I want to filter out all values of var3 < 5 while keeping at least one occurrence of each value of var1.
> foo <- data.frame(var1= c(1, 1, 2, 3, 3, 4, 4, 5), var2=c(9, 5, 13, 9, 12, 11, 13, 9), var3=c(6, 8, 3, 6, 4, 7, 2, 9))
> foo
var1 var2 var3
1 1 9 6
2 1 5 8
3 2 13 3
4 3 9 6
5 3 12 4
6 4 11 7
7 4 13 2
8 5 9 9
subset(foo, (foo$var3>=5)) would remove row 3, 5 and 7 and I would have lost var1==2.
I want to remove the row if there is another value of var1 that fulfills the condition foo$var3 = 5. See row 5.
I want to keep the row, assiging NA to var2 and var3 if all occurrences of a value var1 do not fulfill the condition foo$var3 = 5.

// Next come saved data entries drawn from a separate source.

-- ==== Sys2Proof/Machine/Port.lean ====
section
/-! DEFINITION. The commands and events of breakout and of the port state machine (chapters 1 and 11). -/

namespace Sys2Proof.Machine

/-! ## Breakout (R28) -/

/-- Whether two breakout values may stand together (R24, R28). -/
def breakoutPair (e w : Nat) : Bool :=
  let span (v : Nat) := v == 4 || v == 7
  if span e || span w then e == w else true

/-- Whether a breakout value is of the 400G class (R24). -/
def class400 (v : Nat) : Bool := decide (1 ≤ v) && decide (v ≤ 4)

/-- Whether a port that would exist in a 400G-class half is set INTEROP (R28). -/
def State.interopClash (s : State) (e w : Nat) : Bool :=
  (fins 8).any (fun p =>
    let v := if p.val < 4 then e else w
    class400 v && ownerUnder v p.val == some p.val && s.reg Ob.PORT_RATE_SET (p.val + 1) == 1)

/-- Take a port to OFF for a breakout (R28, R312). -/
def State.breakoutOff (s : State) (p : Fin 8) : State :=
  ((s.cmdOff p).modPort p (fun x => { x with breakout := true })).portSettle p

/-- PORT.APPLY_BREAKOUT (R28). -/
def ownApplyBreakout (s : State) : Verdict :=
  let e := s.nat Ob.PORT_BREAKOUT_EAST 0
  let w := s.nat Ob.PORT_BREAKOUT_WEST 0
  let e0 := s.halfValue 0
  let w0 := s.halfValue 1
  if s.breakoutRun.isSome || s.analog.running.any (fun i => decide (i < 24)) then .deny St.BUSY
  else if !breakoutPair e w || s.interopClash e w then .deny St.CONFIG_CONFLICT
  else
    let span := [e, w, e0, w0].any (fun v => v == 4 || v == 7)
    let b : BreakoutRun := ⟨span || e != e0, span || w != w0, e, w⟩
    if !b.east && !b.west then .done s []
    else
      let mine := (fins 8).filter (fun p => s.exists p && (if p.val < 4 then b.east else b.west))
      .later (forEach mine (fun p s => s.breakoutOff p) { s with breakoutRun := some b })

/-- PORT_APPLY_BREAKOUT. -/
def execPortApplyBreakout (r : Req) (s : State) : Out := .next (s.serve r .exec Ob.PORT_APPLY_BREAKOUT 0 [0] ownApplyBreakout)

/-- BREAKOUT_DONE: with every port of the affected halves in OFF, lanes, shares and engines are reassigned and the command
completes (R24, R25, R28, R38). -/
def execBreakoutDone (s : State) : Out :=
  match s.breakoutRun with
  | none => .next s
  | some b =>
    let mine := (fins 8).filter (fun p => s.exists p && (if p.val < 4 then b.east else b.west))
    if !mine.all (fun p => s.pstate p == PS.OFF) then .next s
    else
      let s1 := { s with
        breakout := (s.breakout.set 0 (if b.east then b.newEast else s.breakout[0])).set 1 (if b.west then b.newWest else s.breakout[1])
        breakoutRun := none }
      let s2 := forEach (fins 8) (fun p s => s.modPort p (fun x => { x with breakout := false })) s1
      .next ((s2.portVotes.dsAdmit).finish Ob.PORT_APPLY_BREAKOUT 0 St.OK)

/-! ## PORT.CMD, PORT.MODE, PORT.RATE_SET -/

/-- PORT_CMD_OFF. -/
def execPortCmdOff (r : Req) (sub : Nat) (s : State) : Out := .next (s.serve r .exec Ob.PORT_CMD sub [0] (ownPortCmd sub 0))

/-- PORT_CMD_STANDBY. -/
def execPortCmdStandby (r : Req) (sub : Nat) (s : State) : Out := .next (s.serve r .exec Ob.PORT_CMD sub [1] (ownPortCmd sub 1))

/-- PORT_CMD_UP. -/
def execPortCmdUp (r : Req) (sub : Nat) (s : State) : Out := .next (s.serve r .exec Ob.PORT_CMD sub [2] (ownPortCmd sub 2))

/-- The lanes of a port want the structure that its mode and measures now select (R46, R126, R135); adaptation follows with its next
cycle (R75). -/
def State.laneMeasures (s : State) (p : Fin 8) : State := forEach (s.lanesOf p) (fun l s => s.structWant l) s

/-- PORT.MODE (R46): cap and deadline hold for codewords stamped from now on, the structure follows by a bank swap. -/
def ownPortMode (sub : Nat) (v : Int) (s : State) : Verdict :=
  if h : 1 ≤ sub ∧ sub ≤ 8 then .done ((s.setReg Ob.PORT_MODE sub v).laneMeasures ⟨sub - 1, by omega⟩) []
  else .deny St.NO_OBJECT

/-- PORT_MODE_WRITE. -/
def execPortModeWrite (r : Req) (sub v : Nat) (s : State) : Out :=
  .next (s.serve r .write Ob.PORT_MODE sub (leBytes 1 v) (ownPortMode sub (leNat (leBytes 1 v) : Nat)))

/-- PORT.RATE_SET (R30, R303, R312, R313). DEDUCED (log entry 88): a write of the active rate set starts a change only where it ends a TEST
sequence. -/
def ownRateSet (sub : Nat) (v : Int) (s : State) : Verdict :=
  if h : 1 ≤ sub ∧ sub ≤ 8 then
    let p : Fin 8 := ⟨sub - 1, by omega⟩
    if v = 1 ∧ class400 (s.halfValue (halfOf p)) then .deny St.CONFIG_CONFLICT
    else if s.flag Ob.PORT_RATE_CHANGING sub then .deny St.BUSY
    else
      let s1 := (s.setReg Ob.PORT_RATE_SET sub v).modPort p (fun x => { x with followed := false })
      if !s1.exists p || s1.pstate p == PS.OFF || s1.port[p].goal == .off ||
          (s1.rateConfigured p == s1.rateActive p && s1.pstate p != PS.TEST && !s1.port[p].goal.isTest) then .done s1 []
      else .done (s1.rateStart p (s1.rateConfigured p)) []
  else .deny St.NO_OBJECT

/-- PORT_RATE_SET_WRITE. -/
def execPortRateSetWrite (r : Req) (sub v : Nat) (s : State) : Out :=
  .next (s.serve r .write Ob.PORT_RATE_SET sub (leBytes 1 v) (ownRateSet sub (leNat (leBytes 1 v) : Nat)))

/-- RATE_CHANGE_COMPLETE: step 7 of R313, on a port in SEARCH. -/
def execRateChangeComplete (p : Fin 8) (s : State) : Out :=
  if s.pstate p = PS.SEARCH ∧ s.port[p].rateTo.isSome then
    .next (forEach (s.lanesOf p) (fun l s => s.tlStart l) (s.rateEnd p))
  else .next s

/-! ## The search (R301 to R305) -/

/-- Whether a port follows the far end to S1 (R303). -/
def State.follows (s : State) (p : Fin 8) : Bool :=
  s.class200 (halfOf p) && s.reg Ob.PORT_RATE_SET (p.val + 1) == 0 && s.flag Ob.PORT_RATE_FOLLOW (p.val + 1) &&
  s.native p && s.port[p].rateTo.isNone && s.port[p].goal == .none

/-- RATE_DETECT: the rate detector of a lane names a class, 0 for none (R301, R303). DEDUCED (log entry 194): the class that matches ends
a format mismatch, and no other status. -/
def execRateDetect (l : Fin 8) (cls : Fin 4) (s : State) : Out :=
  match s.portOf l with
  | none => .next s
  | some p =>
    if s.pstate p ≠ PS.SEARCH ∨ cls.val = 0 then .next s
    else
      let n := p.val + 1
      let s1 := (s.modSrch l (fun x => { x with cls := cls.val })).setReg Ob.PORT_FORMAT_FOUND n (cls.val : Int)
      if cls.val = s1.rateActive p then
        let st := s1.reg Ob.PORT_SEARCH_STATUS n
        .next (if st = 4 then
          (s1.setReg Ob.PORT_SEARCH_STATUS n 1).modPort p (fun x => { x with epFormat := false }) else s1)
      else if cls.val = Rate.S1 ∧ s1.follows p then
        .next ((s1.rateStart p Rate.S1).modPort p (fun x => { x with followed := true }))
      else .next (s1.formatMismatch p)

/-- Whether a lane sweeps: its native port searches, the class matches, the loop tracks (R301). DEDUCED (log entry 200): the lanes of loop-back
depth 4 find their codewords so, without the class. -/
def State.sweeps (s : State) (l : Fin 8) : Option (Fin 8) :=
  match s.portOf l with
  | some p =>
    if s.native p ∧ s.tl l = 2 ∧ ((s.pstate p = PS.SEARCH ∧ s.srch[l].cls = s.rateActive p) ∨ s.testKind p = 6) then some p else none
  | none => none

/-- The candidate after this one: both precoding interpretations under AUTO, else one (R129, R301). -/
def State.nextCandidate (s : State) (l : Fin 8) : Nat := (s.srch[l].cand + 1) % (if s.rx[l].precode = 0 then 4096 else 2048)

/-- The test of the candidate of a lane (R301): its last 8 codewords, where so many have come, each with at most 64 of the 256 checks
unsatisfied on hard decisions. -/
def State.candidate (s : State) (l : Fin 8) : Option Bool :=
  let x := s.rx[l].dsp
  let c := s.srch[l].cand % 2048
  let n := (x.staged - c) / 2048
  if n < 8 then none
  else some ((List.range 8).all (fun k =>
    decide (unsatisfied (hardBits (x.softFrom (s.precoded l) (c + 2048 * (n - 8 + k)) 2048)).toArray ≤ 64)))

/-- CODEWORD_LOCK: the candidate under test passes the syndrome test (R301). -/
def execCodewordLock (l : Fin 8) (codes : List Int) (s : State) : Out :=
  let s := s.rxSamples l codes
  match s.sweeps l with
  | some _ => .next (if s.candidate l = some true then s.modSrch l (fun x => { x with lock := true }) else s)
  | none => .next s

/-- CODEWORD_CANDIDATE_FAIL: the candidate under test fails it (R301). -/
def execCodewordCandidateFail (l : Fin 8) (codes : List Int) (s : State) : Out :=
  let s := s.rxSamples l codes
  match s.sweeps l with
  | some _ =>
    .next (if !s.srch[l].lock ∧ s.candidate l = some false then s.modSrch l (fun x => { x with cand := s.nextCandidate l }) else s)
  | none => .next s

/-- FALSE_LOCK_TIMEOUT: no valid marker came within 2 AP lengths of codeword lock (R301). -/
def execFalseLockTimeout (l : Fin 8) (s : State) : Out :=
  match s.sweeps l with
  | some p =>
    if s.pstate p = PS.SEARCH ∧ s.srch[l].lock ∧ s.outerLane[l].streak = 0 then
      .next ((s.modSrch l (fun x => { x with lock := false, cand := s.nextCandidate l })).modOuterLane l (fun _ => {}))
    else .next s
  | none => .next s

/-- SEARCH_STATUS_TIMEOUT: PORT.NO_PARTNER_MS have passed without light on any lane, or with light on some lane and without
alignment (R304). A status of a mismatch or of skew stays while there is light. An episode is a stay in SEARCH (log entry 94). -/
def execSearchStatusTimeout (p : Fin 8) (s : State) : Out :=
  if s.exists p ∧ s.pstate p = PS.SEARCH then
    let n := p.val + 1
    let lit := (s.lanesOf p).filter (fun l => !s.flag Ob.LINE_LOS_RAW (l.val + 1))
    let st := s.reg Ob.PORT_SEARCH_STATUS n
    if lit.isEmpty then
      (if st = 2 then .next s
       else
        let s1 := s.setReg Ob.PORT_SEARCH_STATUS n 2
        .next (if s.port[p].epDark then s1
          else (s1.modPort p (fun x => { x with epDark := true })).raise Src.PORT_NO_PARTNER p.val p.val Ob.PORT_EVENTS n))
    else if st = 1 ∨ st = 2 then
      let s1 := s.setReg Ob.PORT_SEARCH_STATUS n 3
      .next (if s.port[p].epAlign then s1
        else (s1.modPort p (fun x => { x with epAlign := true })).raise Src.PORT_NO_ALIGN p.val
          (p.val + 256 * (lit.map (fun l => 2 ^ l.val)).sum) Ob.PORT_EVENTS n)
    else .next s
  else .next s

/-! ## Carrying and losing the link -/

/-- Whether a lane of a port is in loss of signal, or forced into it by an injection of kind 6 (R307, R329). -/
def State.portDark (s : State) (p : Fin 8) : Bool :=
  (s.lanesOf p).any (fun l => s.flag Ob.LINE_LOS_RAW (l.val + 1) || decide (0 < s.injects p 6 (some l)))

/-- CARRY_DELAY_EXPIRY: an ALIGNED port enters CARRYING (R306, R315); a loss of signal without hold-off wins (R317). -/
def execCarryDelayExpiry (p : Fin 8) (s : State) : Out :=
  if s.exists p ∧ s.pstate p = PS.ALIGNED then
    if s.portDark p ∧ s.reg Ob.PORT_LOS_HOLDOFF_US (p.val + 1) = 0 then .next (s.linkLost p 1) else .next (s.enterCarrying p)
  else .next s

/-- NO_FRAME_TIMEOUT: no frame, or since entry to CARRYING no DATA frame, has passed both checks for PORT.NO_FRAME_MS (R307,
R308). R299 leaves an ALIGNED port where it is. -/
def execNoFrameTimeout (p : Fin 8) (s : State) : Out :=
  if s.exists p ∧ s.pstate p = PS.CARRYING ∧ s.native p then .next (s.drain p 2) else .next s

/-- LOS_HOLDOFF_EXPIRY: loss of signal has lasted longer than PORT.LOS_HOLDOFF_US (R307). -/
def execLosHoldoffExpiry (p : Fin 8) (s : State) : Out :=
  if s.exists p ∧ s.portDark p then .next (s.linkLost p 1) else .next s

/-- DRAIN_LAST_SLOTS_DONE: the 64 slots with LAST have been sent, and the down sequence starts (R309). -/
def execDrainLastSlotsDone (p : Fin 8) (s : State) : Out :=
  if s.pstate p = PS.DRAINING ∧ s.port[p].lastLeft = 0 ∧ (s.port[p].goal ≠ .none ∨ s.port[p].rateTo.isSome) then
    .next ((s.portDown p).portSettle p)
  else .next s

/-- DRAIN_COMPLETE: the hold is empty (R310). -/
def execDrainComplete (p : Fin 8) (s : State) : Out :=
  if (s.pstate p = PS.DRAINING ∨ s.port[p].rateHold) ∧ (s.link[p].held = [] ∨ !s.native p) then
    if s.port[p].goal = .none ∧ s.port[p].rateTo = none then .next (s.enterSearch p)
    else .next ((s.modPort p (fun x => { x with drained := true })).portSettle p)
  else .next s

/-- ADC_FG_CAL_DONE: a foreground calibration ends (R96); a port that waits for it goes on (R299). -/
def execAdcFgCalDone (l : Fin 8) (m : FgResult) (s : State) : Out :=
  .next (if s.adc[l].fgRun then (s.fgEnd l m).laneSettle l else s)

/-! ## S1 (R315, R316) -/

/-- S1_AM_RECEIVED: an alignment marker of the clause, whether it was in error, and what the clause's marker lock reports
after it (R315, R319). -/
def execS1AmReceived (l : Fin 8) (err lock : Bool) (s : State) : Out :=
  match s.portOf l with
  | none => .next s
  | some p =>
    let st := s.pstate p
    if s.rateActive p ≠ Rate.S1 ∨ st < PS.SEARCH ∨ PS.DRAINING < st ∨ s.srch[l].cls ≠ Rate.S1 then .next s
    else
      let n := l.val + 1
      let s1 := if err then s.bump Ob.S1_AM_ERR n 1 else s
      let was := s1.reg Ob.S1_ALIGN_STATE n
      if lock then
        let s2 := s1.setReg Ob.S1_ALIGN_STATE n 1
        if st = PS.SEARCH ∧ (s2.lanesOf p).all (fun k => s2.reg Ob.S1_ALIGN_STATE (k.val + 1) == 1) then .next (s2.setPort p PS.ALIGNED)
        else .next s2
      else if was = 1 then .next ((s1.setReg Ob.S1_ALIGN_STATE n 2).linkLost p 3)
      else .next s1

/-- S1_CODEWORD_DECODED: an inner-FEC codeword of `received` bits, those corrected in it, whether it ended with a non-zero
syndrome, and whether it carries the unsettled mark (R139, R316); `data` goes to the host in CARRYING (R288), and `errs` of its symbols
were hit by TEST.INJ_SYM_PROB (R330). DEDUCED (log entry 216): a BURST takes half as many symbols as bits. -/
def execS1CodewordDecoded (l : Fin 8) (received corrected : Nat) (uncorrectable marked : Bool) (data : List Bool) (errs : Nat)
    (s : State) : Out :=
  match s.portOf l with
  | none => .next s
  | some p =>
    if s.rateActive p ≠ Rate.S1 ∨ (s.tl l = 0 ∧ s.testKind p ≠ 5) then .next s
    else
      let n := l.val + 1
      let s := s.injUse p (min (received / 2) (s.injects p 1 (some l)))
      let s := if 0 < s.nat Ob.TEST_INJ_SYM_PROB (p.val + 1) ∧ bitOf (s.nat Ob.TEST_INJ_LANES (p.val + 1)) l.val then
          s.bump64 Ob.TEST_INJ_SYM_ERRORS (p.val + 1) errs else s
      let s := if s.pstate p = PS.CARRYING ∨ s.pstate p = PS.DRAINING then
          s.modHostLane ⟨2 * l.val, by omega⟩ (fun x => { x with line := x.line ++ data }) else s
      let s1 := (s.bump64 Ob.S1_CW n 1).bump64 Ob.S1_BITS_CORRECTED n corrected
      let s2 := if corrected = 0 then s1 else s1.bump64 Ob.S1_CW_CORRECTED n 1
      let s3 := if uncorrectable then s2.bump64 Ob.S1_CW_UNCORRECTABLE n 1 else s2
      if (marked || s.marked l) && !s.flag Ob.LINE_STATS_INCL_UNSETTLED n then .next s3
      else .next (s3.modSrch l (fun x => { x with s1Now := (x.s1Now.1 + corrected, x.s1Now.2 + received) }))

end Sys2Proof.Machine
end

This is the result I expect:
var1 var2 var3
1 1 9 6
2 1 5 8
3 2 NA NA
4 3 9 6
6 4 11 7
8 5 9 9
This is the closest I got:
> foo$var3[ foo$var3 < 5 ] = NA
> foo$var2[ is.na(foo$var3) ] = NA
> foo
var1 var2 var3
1 1 9 6
2 1 5 8
3 2 NA NA
4 3 9 6
5 3 NA NA
6 4 11 7
7 4 NA NA
8 5 9 9
So I guess I just need to know how to conditionally remove the row.